I don't think it's worth the trouble to pick up someone on the side of the freeway. That is why we have emergency Roadside assistance services and towtrucks, they have all the safety gear and we don't. We are paid too low for the risk of putting your life in danger. Don't do it! It is not worth the cost of an uber/lyft fare.


----------



## SpeedyGonzalez11 (Jan 16, 2017)

Exactly. Not my issue. Roadside is cheap. Only 8$ added to a 6 month premium .


----------



## Pinapple Man (Aug 8, 2017)

JayAre said:


> How many of you pick up riders on the freeway when their car breaks down? Would you help a rider on the freeway go pick up a tire from their house and help them put it on their car on the freeway? I declined those requests and cancelled them.

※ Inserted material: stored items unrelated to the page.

/-! ### The page that a save writes (R49, R191) -/

/-- Page `k` of the working image over a stored one: the records that begin in it are their owners', and the others
stay as stored. -/
theorem copyPage_workingImage (k : Nat) (s : State) (stored : Image) :
    let i := s.workingImage.copyPage k stored
    (∀ d, d < 504 → i.doors.getD d .unmapped =
      if 4 * d / 64 = k then (s.door d).toDoorConfig else stored.doors.getD d .unmapped) ∧
    (∀ z, z < 64 → i.zones.getD z .default_ =
      if (2016 + 7 * z) / 64 = k then (s.zone z).toZoneConfig else stored.zones.getD z .default_) ∧
    (∀ c, c < 8 → i.classes.getD c .default_ =
      if (2464 + 2 * c) / 64 = k then s.lockClass c else stored.classes.getD c .default_) ∧
    (∀ w, w < 128 → i.windows.getD w none =
      if (2480 + 8 * w) / 64 = k then s.windows.getD w none else stored.windows.getD w none) ∧
    i.plan = (if k = 54 then s.plan else stored.plan) ∧ i.gap = (if k = 54 then s.gap else stored.gap) ∧
    ∀ t, t < 8 → i.trunks.getD t .default_ =
      if (3506 + 6 * t) / 64 = k then (s.trunk t).toTrunkConfig else stored.trunks.getD t .default_ := by
  have hplan : (pageOf 3504 = k) = (k = 54) := propext eq_comm
  have hgap : (pageOf 3505 = k) = (k = 54) := propext eq_comm
  refine ⟨fun d hd => ?_, fun z hz => ?_, fun c _ => copyRecords_getD .., fun w _ => copyRecords_getD .., ?_, ?_,
    fun t ht => ?_⟩
  · refine (copyRecords_getD ..).trans ?_
    rw [Nat.zero_add]
    exact ite_congr rfl (fun _ => table_getD_mapIdx _ _ _ hd _ _) fun _ => rfl
  · refine (copyRecords_getD ..).trans ?_
    exact ite_congr rfl (fun _ => table_getD_mapIdx _ _ _ hz _ _) fun _ => rfl
  · exact ite_congr hplan (fun _ => rfl) fun _ => rfl
  · exact ite_congr hgap (fun _ => rfl) fun _ => rfl
  · refine (copyRecords_getD ..).trans ?_
    exact ite_congr rfl (fun _ => table_getD_mapIdx _ _ _ ht _ _) fun _ => rfl

/-! ### The commands of a save (R174, R176, R191, R192) -/

theorem exec_saveSettings {s : State} (tag : Nat) (hp : s.powered = true) :
    exec (.saveSettings tag) s = .next (if s.isLoaderBusy then s.serve .notSaving tag 0x04 (refuse .busy)
      else { s with loader := .saving tag .clearMarker }) := by
  change execSaveSettings tag s = _
  rw [execSaveSettings, event_powered hp]

theorem exec_saveSettings_idle {s : State} (tag : Nat) (hp : s.powered = true) (hl : s.loader = .idle) :
    exec (.saveSettings tag) s = .next { s with loader := .saving tag .clearMarker } := by
  simp [exec_saveSettings tag hp, State.isLoaderBusy, hl]

theorem exec_saveSettings_busy {s : State} (tag : Nat) (ht : s.takes) (hl : s.loader ≠ .idle) :
    exec (.saveSettings tag) s = .next (s.answer (.mgmt tag 0x04 .busy [])) := by
  have hg : s.gated .notSaving = true := by simpa [gated_notSaving] using hl
  simp [exec_saveSettings tag ht.1, State.isLoaderBusy, hl, serve_busy ht hg]

theorem exec_savePageWritten {s : State} (hp : s.powered = true) :
    exec .savePageWritten s = .next s.pageAcknowledged := event_powered hp

theorem exec_saveAckTimeout {s : State} (hp : s.powered = true) :
    exec .saveAckTimeout s = .next s.stopSave := event_powered hp

theorem pageAcknowledged_clearMarker {s : State} {tag : Nat} (hl : s.loader = .saving tag .clearMarker) :
    s.pageAcknowledged = { s with
      loader := .saving tag (.page 0),
      memory := ⟨false, s.workingImage.copyPage 0 s.memory.image, s.memory.check⟩ } := by
  simp only [State.pageAcknowledged, hl]
  rfl

theorem pageAcknowledged_page {s : State} {tag k : Nat} (hl : s.loader = .saving tag (.page k)) (hk : k < 55) :
    s.pageAcknowledged = { s with
      loader := .saving tag (.page (k + 1)),
      memory := { s.memory with image := s.workingImage.copyPage (k + 1) s.memory.image } } := by
  simp only [State.pageAcknowledged, hl, hk, if_true]
  rfl

theorem pageAcknowledged_lastPage {s : State} {tag : Nat} (hl : s.loader = .saving tag (.page 55)) :
    s.pageAcknowledged = { s with loader := .saving tag .setMarker } := by
  simp [State.pageAcknowledged, hl]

I called lyft support to say why I declined those rides becauss it is a safety issue and so it won't affect my driver account.
> 
> Do you proceed to help as a good sumaritan and possibly get a big tip?
> 
> I don't think it's worth the trouble to pick up someone on the side of the freeway. That is why we have emergency Roadside assistance services and towtrucks, they have all the safety gear and we don't. We are paid too low for the risk of putting your life in danger. Don't do it! It is not worth the cost of an uber/lyft fare.


Have picked up customers still on a trip and need to get somewhere. Broke down, sorry to be you. Freeway service patrol will get you off the road.


----------



## Notch Johnson (Dec 17, 2016)

Got a ping once from the 10 freeway where they broke down. At first I thought it was a misplaced pin for a nearby casino. When I saw where they were I canceled. I am not going to risk my life for $3.


----------



## KurlyKen (Aug 6, 2017)

I have gotten two requests from the expressway. I cancelled both. Too risky


----------



## TCANN (Jun 29, 2017)

Got a ride request in an apartment complex. Tap "Arrived"
Ride was because pas car wouldn't start; I have jumper cables in trunk.
Jumped Pas car. 
Canceled ride. Got cancellation fee.
Plus pas gave me $10 cash.
Helluva deal.

As for expressway pickups, haven't had that, but I would go there first, assess the safety aspect and then make decision.
Remember, GPS Location Errors, might show pas on expressway erroneously. You could lose an easy ride, by not making phone call.


----------